The seasons change and so can your committee members.

We are approaching the change in seasons and not too soon for me.  We are experiencing some crazy weather right now.  For example, yesterday it was 75 degrees and sunny in my home town.  Today, it is sleeting with 20 mile an hour winds and a low temperature of 21 degrees is expected tonight.  I am SO ready for consistently warm temperatures!

All these temperature fluctuations bring to mind volunteers and committee members who work on auction committees.  Are your committees all fired up at in the early planning of the event only to get distracted and loose motivation as time moves along?  Why, you wonder, does this happen?

First of all, life happens.

Sometimes circumstance beyond one’s control affect your committee members.

Hopefully they will become re-engaged when their circumstances change. Or they might have to back out of the committee completely.  Secondly, there might be conflict among some of the committee members.  Conflict does happen and you just have to try and get to the root of the problem to see if things can be corrected among the players.

The biggest reason we see motivation affected is in the leadership of the auction.  An auction chair must possess many different characteristics to be an effective leader. They need to have organizational skills, to be motivational and visionary, to mention just a few.  One of the most important characteristics necessary is to be a good listener.  One thing I would recommend to auction chairs is to be open-minded and remember when corresponding with your group that everyone is there for the same reason you are – they all believe in the mission of the organization and want to help make a difference.
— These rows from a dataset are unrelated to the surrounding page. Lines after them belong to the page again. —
-- ==== Sys2Proof/Machine/Units.lean ====
section
/-! DEFINITION. What an attention operation is cut into: its fields (R299, R312), its sequence records (R297), its buckets, spans and work
units (R300, R303, R310), and the pages a unit reads, in order. -/

namespace Sys2Proof.Machine

/-! ## Sequence records (R297) -/

structure SeqRec where
  list      : Nat
  length    : Nat
  qRow      : Nat
  qCount    : Nat
  window    : Nat
  pending   : Nat
  dkvRow    : Nat
  aux       : Nat
  ancestors : Nat
deriving DecidableEq, Repr

/-- Sequence record i of a table. -/
def seqRec (s : State) (table : Ref) (i : Nat) : SeqRec :=
  let n (o k : Nat) : Nat := refNum s table (64 * i + o) k
  { list := n 0 8, length := n 8 4, qRow := n 12 4, qCount := n 16 4, window := n 20 4, pending := n 24 2, dkvRow := n 28 4,
    aux := n 32 8, ancestors := n 40 8 }

def seqRecs (s : State) (table : Ref) (n : Nat) : List SeqRec := (List.range n).map (seqRec s table)

/-! ## Fields -/

/-- The fields of ATTEND and ATTEND_BACKWARD (R299, R312). -/
structure AttOp where
  back   : Bool
  layer  : Nat
  group  : Nat
  qFmt   : Nat
  oFmt   : Nat
  flag   : Bool
  span   : Nat
  xk     : Nat
  n      : Nat
  scale  : Nat
  kScale : Nat
  vScale : Nat
  table  : Ref
  q      : Ref
  o      : Ref
  stats  : Ref
  dO     : Ref := .none
  dq     : Ref := .none
  dk     : Ref := .none
  dv     : Ref := .none

def attOf (w : Work) (s : State) : AttOp :=
  let d := w.body
  if w.opcode = 0x32 then
    { back := false, layer := dat d 8 16, group := dat d 10 8, qFmt := dat d 11 4, oFmt := dat d 11 8 / 16, flag := (dat d 12 8).testBit 0,
      span := dat d 13 8, xk := dat d 14 8, n := dat d 16 32, scale := dat d 20 32, kScale := dat d 56 32, vScale := dat d 60 32,
      table := refAt d 24, q := refAt d 32, o := refAt d 40, stats := refAt d 48 }
  else
    let p := refAt d 8
    let n (o k : Nat) : Nat := refNum s p o k
    { back := true, layer := n 68 2, group := n 70 1, qFmt := n 71 1 % 16, oFmt := n 71 1 / 16, flag := true, span := 0xFF, xk := 0xFF,
      n := n 64 4, scale := n 72 4, kScale := n 76 4, vScale := n 80 4, table := refOf (n 0 8), q := refOf (n 8 8), o := refOf (n 16 8),
      stats := refOf (n 32 8), dO := refOf (n 24 8), dq := refOf (n 40 8), dk := refOf (n 48 8), dv := refOf (n 56 8) }

/-- The sequences an operation names. -/
def attRecs (w : Work) (s : State) : List SeqRec :=
  let a := attOf w s
  if a.n > 4096 then [] else seqRecs s a.table a.n

/-- Ones among the low `n` bits of a number. -/
def popcount (x n : Nat) : Nat := ((List.range n).filter (fun i => x.testBit i)).length

/-- The ancestor mask of pending row i (R301). -/
def maskAt (s : State) (q : SeqRec) (i : Nat) : Nat := refNum s (refOf q.ancestors) (8 * i) 8

/-! ## Buckets, spans and units -/

/-- The bucket of a length (R310, R397). -/
def bucketOf (p len : Nat) (s : State) : Nat := ((s.ttregs p).buckets.filter (fun b => decide (b ≤ len))).length

/-- The bucket of sequence i: a step's own, or that of its LENGTH (R310). -/
def seqBucket (w : Work) (s : State) (i : Nat) (q : SeqRec) : Nat :=
  match w.src with
  | .step p _ => match (s.stepOf p).bind (fun x => x.seqs[i]?) with
    | some e => e.bucket
    | none => bucketOf w.part q.length s
  | .ring _ _ => bucketOf w.part q.length s

/-- Blocks per span (R299, R310, R331). -/
def spanLen (w : Work) (s : State) (i : Nat) (q : SeqRec) : Nat :=
  let a := attOf w s
  2 ^ (if a.span = 0xFF then min 12 (fld s.mem.kvSpan.toNat (4 * seqBucket w s i q) 4) else a.span)

/-- The committed positions that query token j attends: the first, and one past the last (R300, R301). -/
def attended (s : State) (q : SeqRec) (j : Nat) : Nat × Nat :=
  let p := if q.pending = 0 then q.length - q.qCount + j else q.length + popcount (maskAt s q j) 64 - 1
  let lo := if q.window = 0 then 0 else p + 1 - q.window
  (lo, if q.pending = 0 then p + 1 else q.length)

/-- Query tiles, spans and heads of a sequence (R303). -/
def tilesOfSeq (a : AttOp) (q : SeqRec) : Nat := ceilDiv (q.qCount * a.group) 128
def spansOfSeq (q : SeqRec) (t sp : Nat) : Nat := max 1 (ceilDiv (ceilDiv q.length t) sp)

/-- The tokens of a query tile: first and one past the last. -/
def tileTokens (a : AttOp) (q : SeqRec) (tile : Nat) : Nat × Nat :=
  (128 * tile / a.group, min q.qCount (ceilDiv (128 * (tile + 1)) a.group))

/-- Whether any token of a tile attends any position of a block; the pending block is attended by every tile (R303, R305). -/
def blockUsed (s : State) (q : SeqRec) (t j0 j1 b : Nat) : Bool :=
  (List.range (j1 - j0)).any (fun k => let r := attended s q (j0 + k); decide (max r.1 (b * t) < min r.2 ((b + 1) * t)))

/-- The blocks of a span that a tile reads (R303). -/
def unitBlocks (a : AttOp) (s : State) (q : SeqRec) (t sp tile span : Nat) : List Nat :=
  let r := tileTokens a q tile
  ((List.range sp).map (span * sp + ·)).filter (fun b => decide (b < ceilDiv q.length t) && blockUsed s q t r.1 r.2 b)

/-- The number of a unit: sequence, head, tile and span. (DEDUCED, log entry 46.) -/
def unitNo (seq head tile span : Nat) : Nat := seq + 2 ^ 12 * head + 2 ^ 18 * tile + 2 ^ 38 * span

/-- The units of a sequence (R303): those with a block to read, or the pending rows in the last span. -/
def unitsOf (w : Work) (s : State) (i : Nat) (q : SeqRec) : List Nat :=
  let a := attOf w s
  match listAt s q.list with
  | none => []
  | some h =>
    let t := geoT h.geometry
    let sp := spanLen w s i q
    let ns := spansOfSeq q t sp
    (List.range h.kvHeads).flatMap (fun hd => (List.range (tilesOfSeq a q)).flatMap (fun tl => (List.range ns).filterMap (fun sn =>
      if !(unitBlocks a s q t sp tl sn).isEmpty || (decide (q.pending > 0) && sn + 1 == ns) then some (unitNo i hd tl sn) else none)))

/-- The parts of a unit's number. -/
def unitSeq (u : Nat) : Nat := fld u 0 12
def unitHead (u : Nat) : Nat := fld u 12 6
def unitTile (u : Nat) : Nat := fld u 18 20
def unitSpan (u : Nat) : Nat := u / 2 ^ 38

/-- The number a page's block is delivered under. -/
def pageBlockNo (seq n j : Nat) : Nat := 2 ^ 60 * seq + 16 * n + j

/-- The pages of a unit in the order of its blocks (R303, R304). -/
def unitPages (w : Work) (s : State) (q : SeqRec) (h : ListHdr) (u : Nat) : List Nat :=
  let a := attOf w s
  (unitBlocks a s q (geoT h.geometry) (spanLen w s (unitSeq u) q) (unitTile u) (unitSpan u)).map (fun b => pageIdx h b a.layer (unitHead u))

end Sys2Proof.Machine
end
Many nonprofits experience this. The key to keeping committee volunteers motivated starts with the leadership.  These people need to know the auction chair is engaged and working hard. They need to expect that you’ll be scheduling meetings on a regular basis to offer the direction they need to accomplish the goals that have been presented to them.

Oh, and don’t forget the “Chillin’ Party”!  Once the money is in the bank after your nonprofit’s event, throw a volunteer appreciation party.  This can be as simple as pizza after work. I recommend that NO “business” be discussed at this party – this time is meant to offer attendees’ a chance to just chill and relax and be recognized for the wonderful job they did to help raise funds for a cause you all love.

Make every minute a revenue generating minute!